Haubentaucher’s neighbours at the raw-Gelände include well-established techno clubs, skate park, climbing wall and street-art gallery. The pool was developed over several years, transforming a landscape of typical Berlin urban decay into an outdoor oasis in a city where most public outdoor pools are municipal and not terrifically attractive. “Four years ago this was a wasteland, a place you wouldn’t want to go at night,” says Denecke, remembering his first visit in 2011.

The four realised the project without an investor: each partner has another job, meaning that none of them are under any acute financial pressure. Besides, huge investment wasn’t necessary. The roofless walls of a half-demolished hall on the site now offer a frame for the pool, allowing Haubentaucher a built-in separation from its surroundings. Azar Moorad, another of Denecke’s partners, came up with a sleek-with-rough-edges design concept, which architecture firm Lehmann+Lieschke brought to life.

Shipping containers are home to changing rooms while an oversized, colourful mural of a bird on the hall’s exterior wall ingeniously alludes to the venue’s name. Haubentaucher is a water bird called a crested grebe (and in the Bavarian dialect a humorous insult too, one that an spd party member famously called Angela Merkel in 2007, meaning she catches her prey underwater).

As with many urban-renewal projects in Berlin, Haubentaucher ran into some neighbourhood resistance. The Friedrichshain district proudly retains a good dose of grit and the pool is visibly more upmarket than its direct neighbours. “We had some criticism but it was louder while we were building,” says Lente. “Now the locals are coming and enjoying the pool.” The fact that weekday admission is only €3 (€5 on weekends and when a DJ plays) helps keep things egalitarian.

Haubentaucher has been a big Berlin summer hit, tapping into a previously unvoiced demand. But with their years of experience running Strandgut, the partners know it’s seldom a good idea to do too much too quickly.

After the pool season dies down, says Lente, “we might have a Christmas market, maybe a pop-up restaurant but we’ll take a break in January and plan the next season before reopening.” Taking it slowly – how very grown-up.

More Berlin water(ing) holes

Badeschiff
Set in the River Spree’s east harbour, this heated floating pool offers epic views of the TV tower and the famous Oberbaum Bridge. There are also wooden terraces for lounging, a beach bar, DJs and, in winter, Finnish saunas. The Badeschiff made a big splash when it opened in 2004 and has been going strong ever since.

Strandbad Wannsee
At Berlin’s southwestern edge is Europe’s largest lido, a 1,275-metre stretch of fine light sand on Wannsee lake that’s become a Cultural Heritage site. Changing facilities are situated in 1920s buildings, contributing to an old-school feeling that on hot days you’re likely to share with many people.

Liquidrom
Not an outdoor pool but a unique indoor thermal bath that’s long been a favourite with spa lovers, sauna enthusiasts and the curious. The main pool features underwater lights and music ranging from jazz to electro, while spa treatments and a café are also on hand. This place is for chilling, not sport, and be warned: not everyone wears swimsuits.

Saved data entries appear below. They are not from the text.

/-- The base of a copy's destination: a push's is its slot (R279). -/
def copyBase (s : State) (cl : Nat) (o : CopyOp) : Nat :=
  match o.queue.bind fun q => bufAt (clusterAt s cl) q with
  | some b => b.base + o.qslot * b.size
  | none => o.dst.toNat

/-- The bytes of a copy: source and destination addresses. -/
def copyBytes (s : State) (cl : Nat) (o : CopyOp) : List (Nat × Nat) :=
  let d := copyBase s cl o
  (List.range o.rows).flatMap fun r => (List.range o.rowBytes).map fun i =>
    (copyAddr o.src.toNat o.sScr o.sstride r i, copyAddr d (o.dScr || o.queue.isSome) o.dstride r i)

/-- One byte with both its sides. -/
structure CopyByte where
  sa  : Nat
  da  : Nat
  src : Side
  dst : Side

/-- The bytes of a copy with their sides. -/
def copySides (s : State) (cl : Nat) (o : CopyOp) : List CopyByte :=
  (copyBytes s cl o).map fun (a, b) =>
    ⟨a, b, copySide s o .read o.sScr a, copySide s o .write (o.dScr || o.queue.isSome) b⟩

/-- What stops a copy before it moves a byte: an absent page that waits, with the fault record's KIND, or a failure. -/
inductive CopyStop where
  | park (va : DWord) (kind lvl : Nat)
  | fail (cause : Nat) (va : DWord)

/-- The first byte that stops a copy, the source before the destination (R275). -/
def copyStop (l : List CopyByte) : Option CopyStop :=
  l.findSome? fun x =>
    match x.src, x.dst with
    | .park lvl, _ => some (.park (BitVec.ofNat 64 x.sa) 0 lvl)
    | .bad k, _ => some (.fail k (BitVec.ofNat 64 x.sa))
    | _, .park lvl => some (.park (BitVec.ofNat 64 x.da) 1 lvl)
    | _, .bad k => some (.fail k (BitVec.ofNat 64 x.da))
    | _, _ => none

/-- The lines of peers that a copy has yet to receive, with their sectors (R401). -/
def copyWants (o : CopyOp) (l : List CopyByte) : List (Nat × Nat × BitVec 4) :=
  let refs := l.filterMap fun x => match x.src with | .peer id pa => some (id, pa / 256, pa % 256 / 64) | _ => none
  let lines := uniq (refs.map fun (id, line, _) => (id, line))
  (lines.filter fun (id, line) => !(o.got.any fun (a, b, _) => a == id && b == line)).map fun (id, line) =>
    (id, line, BitVec.ofNat 4 (((List.range 4).filter fun k => refs.contains (id, line, k)).foldl (fun n k => n + 2 ^ k) 0))

/-- The remote lines of a copy are asked for (R401). -/
def askLines (s : State) (cl : Nat) (o : CopyOp) (wants : List (Nat × Nat × BitVec 4)) : State :=
  modCopy (wants.foldl (fun s (id, line, sec) =>
    let (rid, s) := fresh s
    sendRemote s ⟨rid, id, line, sec, 0, o.who.core, o.txn, .copy cl o.id⟩ fun port => .readReq id port rid line sec) s)
    cl o.id fun o => { o with asked := true }

/-- What was received of a peer's byte: the byte, from the 256 of its line, or the cause of the line's failure (R404). -/
def gotByte (o : CopyOp) (id pa : Nat) : Byte × Option Nat :=
  match o.got.find? fun (a, b, _) => a == id && b == pa / 256 with
  | some (_, _, [cause]) => (0, some cause.toNat)
  | some (_, _, data) => (nth 0 data (pa % 256), none)
  | none => (0, none)

/-- A source byte read: its value, at a point of the order of its own, or the cause of bad data (R228, R275, R321, R337). -/
def copyRead (s : State) (cl : Nat) (o : CopyOp) (x : CopyByte) : Byte × Option Nat × State :=
  match x.src with
  | .scr off =>
    let (bs, bad, s) := scrRead s cl o.crew o.asid off 1
    let (bs, s) := readSingly s o.floor bs (scrLoc s cl o.crew off)
    (nth 0 bs 0, bad, s)
  | .key k =>
    let (bad, s) := demandRead s none o.asid k 1
    let (bs, s) := readSingly s o.floor [memRead s.mem k] k
    (nth 0 bs 0, bad, s)
  | .peer id pa => ((gotByte o id pa).1, (gotByte o id pa).2, s)
  | _ => (0, none, s)

/-- One number for a byte's place: a key of memory, one of the cluster's scratchpad beyond every key, or one of a
peer's line beyond those. -/
def placeOf (s : State) (cl : Nat) (o : CopyOp) (x : Side) : Option Nat :=
  match x with
  | .scr off =>
    (match chunkAt s cl o.crew off with
     | some ch => some (ch.key + (off - ch.off))
     | none => some (2 ^ 54 + (allocOf s cl o.crew).1 + off))
  | .key k => some k
  | .peer id pa => some (2 ^ 64 + id * 2 ^ 52 + pa)
  | _ => none

/-- What a failing source byte reports: its address, or for a lost peer the line (R275, R405). A peer's answer does not tell
which granule of its line was bad, so that the address is of any byte that the copy takes of that line. -/
def srcFailAddr (l : List CopyByte) (x : CopyByte) (cause : Nat) (s : State) : DWord × State :=
  match x.src with
  | .peer id pa =>
    if cause == 0x14 then (lossAddr (pa / 256) id 0 4, s)
    else if cause == 0x07 || cause == 0x09 then (BitVec.ofNat 64 x.sa, s)
    else
      let line := l.filter fun y => match y.src with | .peer id' pa' => id' == id && pa' / 256 == pa / 256 | _ => false
      let (w, s) := drawFree s
      (BitVec.ofNat 64 (nth x line (w.toNat % line.length)).sa, s)
  | _ => (BitVec.ofNat 64 x.sa, s)

/-- The bytes read: the values of those that are good, and the first failure; bytes move in no fixed order (R274). -/
def copyReadAll (s : State) (cl : Nat) (o : CopyOp) (l : List CopyByte) :
    List (CopyByte × Byte) × Option (Nat × DWord) × State :=
  l.foldl (fun (acc : List (CopyByte × Byte) × Option (Nat × DWord) × State) x =>
    let (b, bad, s) := copyRead acc.2.2 cl o x
    match bad, acc.2.1 with
    | none, f => (acc.1 ++ [(x, b)], f, s)
    | some _, some f => (acc.1, some f, s)
    | some k, none =>
      let (a, s) := srcFailAddr l x k s
      (acc.1, some (k, a), s)) ([], none, s)

/-- Whether a failing copy can have moved a byte: neither side stops it, and a peer's source has been received (R275). -/
def canMove (o : CopyOp) (x : CopyByte) : Bool :=
  (copyStop [x]).isNone &&
  (match x.src with | .peer id pa => o.got.any fun (a, b, _) => a == id && b == pa / 256 | _ => true)

/-- The destination bytes in the end: a byte that the copy's own source overlaps is free; of two bytes for one place
either one lands; in a failing copy each byte lands or not (R274, R275). -/
def copyLands (s : State) (cl : Nat) (o : CopyOp) (srcs : List Nat) (failing : Bool) (l : List (CopyByte × Byte)) :
    List (Nat × Side × Byte) × State :=
  l.foldl (fun (acc : List (Nat × Side × Byte) × State) (x, b) =>
    match placeOf acc.2 cl o x.dst with
    | none => acc
    | some k =>
      let (w, s) := drawFree acc.2
      let b : Byte := if srcs.contains k then w.setWidth 8 else b
      let twice := acc.1.any fun y => y.1 == k
      if (failing || twice) && w.getLsbD 8 then (acc.1, s)
      else (acc.1.filter (fun y => y.1 != k) ++ [(k, x.dst, b)], s)) ([], s)

/-- Bytes at rising places joined into runs that stay within a 64-byte granule. -/
def runsOf (l : List (Nat × Side × Byte)) : List (Nat × Side × List Byte) :=
  l.foldl (fun (acc : List (Nat × Side × List Byte)) (k, sd, b) =>
    match acc.getLast? with
    | some (k0, sd0, bs) =>
      if k0 + bs.length == k && k % 64 != 0 then acc.dropLast ++ [(k0, sd0, bs ++ [b])] else acc ++ [(k, sd, [b])]
    | none => [(k, sd, [b])]) []

/-- The remote bytes of a copy by peer and line. -/
def remoteRuns (l : List (Nat × Side × Byte)) : List (Nat × Nat × List (Nat × Byte)) :=
  l.foldl (fun acc (_, sd, b) =>
    match sd with
    | .peer id pa =>
      if acc.any fun g => g.1 == id && g.2.1 == pa / 256 then
        acc.map fun g => if g.1 == id && g.2.1 == pa / 256 then (g.1, g.2.1, g.2.2 ++ [(pa % 256, b)]) else g
      else acc ++ [(id, pa / 256, [(pa % 256, b)])]
    | _ => acc) []

/-- Bytes of a scratchpad that a copy writes: an operation issued by a path that has not observed its completion may read their
old values; a push's bytes are always read (R267, R279). -/
def copyScratch (s : State) (cl : Nat) (o : CopyOp) (off : Nat) (bs : List Byte) : State :=
  let mine (x : MatOp) : Bool := x.bq && o.queue == some x.qid
  if o.queue.isSome then dirtyOps (scrWriteAs .singly s cl o.crew o.asid off bs) cl o.crew off bs.length mine
  else matWrite s cl o.crew o.asid (.copy o.id o.train) mine off bs

/-- Bytes of memory that a copy writes, stashed ones among them (R267, R298). -/
def copyMemory (s : State) (o : CopyOp) (k : Nat) (bs : List Byte) : State :=
  let t := homeWriteAs .singly s o.asid k bs
  match chunkOfKey s k with
  | none => t
  | some (cl, ch) =>
    let off := ch.off + (k - ch.key)
    dirtyOps (noteWrite t cl ⟨ch.crew, .copy o.id o.train, off, memBytes s.mem k bs.length, none⟩) cl ch.crew off bs.length
      fun _ => false
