/-- COLL_RESULT_RECEIVE (R430-R433): contributions that the depot refuses fail at every member, others are combined once every
live rank has sent. -/
def execCollResultReceive (group seq tag size : Nat) (sends : List (Option CollSend)) (s : State) : Out :=
  match groupAt s group with
  | none => disabled
  | some g =>
    match g.colls.find? fun o => o.started && o.sent && o.seq == seq && o.tag == tag && o.result.isNone with
    | none => disabled
    | some o =>
      let sends := viewSends g o sends
      let land (x : CollResult) (s : State) : State :=
        tryJoin (moveColls (modColl s group o.id fun o => { o with result := some x }) group) group
      match depotRefuses size sends with
      | some r => stepWhen (groupTakes s group && tag == g.tag) (land ⟨tag, g.nlive, some (0x07, BitVec.ofNat 64 (group + r * 4096)), none⟩ (takeGroup s group 0))
      | none =>
        stepWhen (groupTakes s group && tag == g.tag && (List.range g.m).all fun r => !(g.alive r) || (nth none sends r).isSome)
          (let (x, s) := collResult g o sends (takeGroup s group (recvLen g o))
           land x s)

/-- The ranks that a notice names are lost: the group moves to Changing and its leader proposes (R435). -/
def loseRanks (s : State) (g : Nat) (ranks : List Nat) : State :=
  proposeView (modGroup s g fun x => { x with
    lost := (ranks.filter fun r => !x.lost.contains r) ++ x.lost,
    joiner := x.joiner.filter fun j => !ranks.contains j.1,
    view := if x.view == .stable then .changing else x.view }) g

/-- MEMBERSHIP_NOTICE (R434, R435). -/
def execMembershipNotice (group rank : Nat) (s : State) : Out :=
  match groupAt s group with
  | none => disabled
  | some g => stepWhen (groupTakes s group && g.inside && rank < g.m && rank != g.rank)
      (loseRanks (takeGroup s group 0) group [rank])

/-- VIEW_PROPOSE_RECEIVE (R435, R440): ACK for a mask that omits every rank known to be lost, else NACK. -/
def execViewProposeReceive (group tag : Nat) (mask : List Bool) (leader : Nat) (s : State) : Out :=
  match groupAt s group with
  | none => disabled
  | some g =>
    let bad := g.lost.filter fun r => nth false mask r
    let s1 := modGroup (takeGroup s group 0) group fun x => { x with
      proposed := laterTag x.proposed tag, view := if x.view == .stable then .changing else x.view }
    stepWhen (groupTakes s group && mask.length == g.m && nth false mask g.rank && nth false mask leader && leader != g.rank && tag < 2 ^ 16)
      (if bad.isEmpty then
        sendGroup (modGroup s1 group fun x => { x with propMask := mask, leader := leader, ackedAt := some s.time }) group 0
          (.ack group tag leader)
       else sendGroup s1 group 0 (.nack group tag leader bad))

/-- VIEW_ACK_RECEIVE (R435). -/
def execViewAckReceive (group tag rank : Nat) (s : State) : Out :=
  match groupAt s group with
  | none => disabled
  | some g =>
    stepWhen (groupTakes s group && g.view == .changing && g.leader == g.rank && g.proposed == tag &&
        nth false g.propMask rank && !g.acks.contains rank)
      (sendCommit (modGroup (takeGroup s group 0) group fun x => { x with acks := rank :: x.acks }) group)

/-- VIEW_NACK_RECEIVE (R435): the agreement begins again with the merged mask. -/
def execViewNackReceive (group tag : Nat) (lost : List Nat) (s : State) : Out :=
  match groupAt s group with
  | none => disabled
  | some g =>
    stepWhen (groupTakes s group && g.view == .changing && g.leader == g.rank && g.proposed == tag && !lost.isEmpty &&
        lost.all fun r => r < g.m && r != g.rank) (loseRanks (takeGroup s group 0) group lost)

/-- COMMIT_TIMEOUT (R435): 1 ms after the ACK the proposal's leader counts as lost. -/
def execCommitTimeout (group : Nat) (s : State) : Out :=
  match groupAt s group with
  | none => disabled
  | some g =>
    match g.ackedAt with
    | none => disabled
    | some t =>
      stepWhen (g.view == .changing && g.leader != g.rank && s.time ≥ t + 1000000)
        (loseRanks (modGroup s group fun x => { x with ackedAt := none }) group [g.leader])

/-- The address that a view change reports (R437). -/
def changeAddr (old new : Nat) : DWord := BitVec.ofNat 64 (old % 2 ^ 16 + new % 2 ^ 16 * 2 ^ 16)

/-- Whether an operation completes failed at a COMMIT (R436). -/
def failsAtCommit (g : Group) (mask : List Bool) (o : CollOp) : Bool :=
  o.kind != 4 && (g.policy == 2 || (o.kind == 3 && !(nth false mask o.root)))

/-- One operation is resolved at a COMMIT that has been installed (R435, R436): it fails, or starts, or sends its
contribution again unless the depot has kept it. -/
def resolveColl (addr : DWord) (restamped : List Nat) (g nlive : Nat) (s : State) (o : CollOp) : State :=
  match groupAt s g with
  | none => s
  | some x =>
    if o.result.isSome then s
    else
      let s := startColl s g o.id
      match (groupAt s g).bind fun y => y.colls.find? fun q => q.id == o.id with
      | none => s
      | some q =>
        if failsAtCommit x x.live q then failColl s x q x.tag nlive (0x13, addr)
        else modColl s g o.id fun q => { q with
          tag := x.tag, sent := o.started && o.sent && restamped.contains q.seq }

/-- The FBARs of a group that are parked in a phase. -/
def fbarWaiters (s : State) (g : Nat) (phase : Nat → Bool) : List PathRef :=
  findPaths s (List.range 288) fun p => match p.wake with | some (.fbar n k) => n == g && phase k | _ => false

/-- Parked FBARs of some phases trap (R434, R443); those that a saved crew holds, once it is restored. -/
def trapFbars (s : State) (g cause : Nat) (addr : DWord) (phase : Nat → Bool) : State :=
  let waits (p : Path) : Bool := match p.wake with | some (.fbar n k) => n == g && phase k | _ => false
  let kept := (s.saved.flatMap (·.trains)).flatMap fun t => (livePaths t.paths).filterMap fun (_, p) =>
    if waits p then some (p.uid, cause, addr) else none
  (fbarWaiters s g phase).foldl (fun s r =>
    match pathAt s r with
    | some p => takeTrap (modPath s r (wakePath s.point)) r ⟨cause, p.mask, p.lastPc, addr⟩
    | none => s) (modGroup s g fun x => { x with gone := kept ++ x.gone })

Starting a pool club in Berlin

Team: At the beginning there were eight: four partners, a secretary, an accountant, a construction site manager and a corporate event manager.

Costs: The major cost was building the swimming pool, which took around a quarter of the total start-up capital.

Opening times: On a sunny day from 10.00 to about midnight; on weekends no specific closing time.

Branding: The corporate design was done by graphic designer Oliver Lehner, a friend of the partners.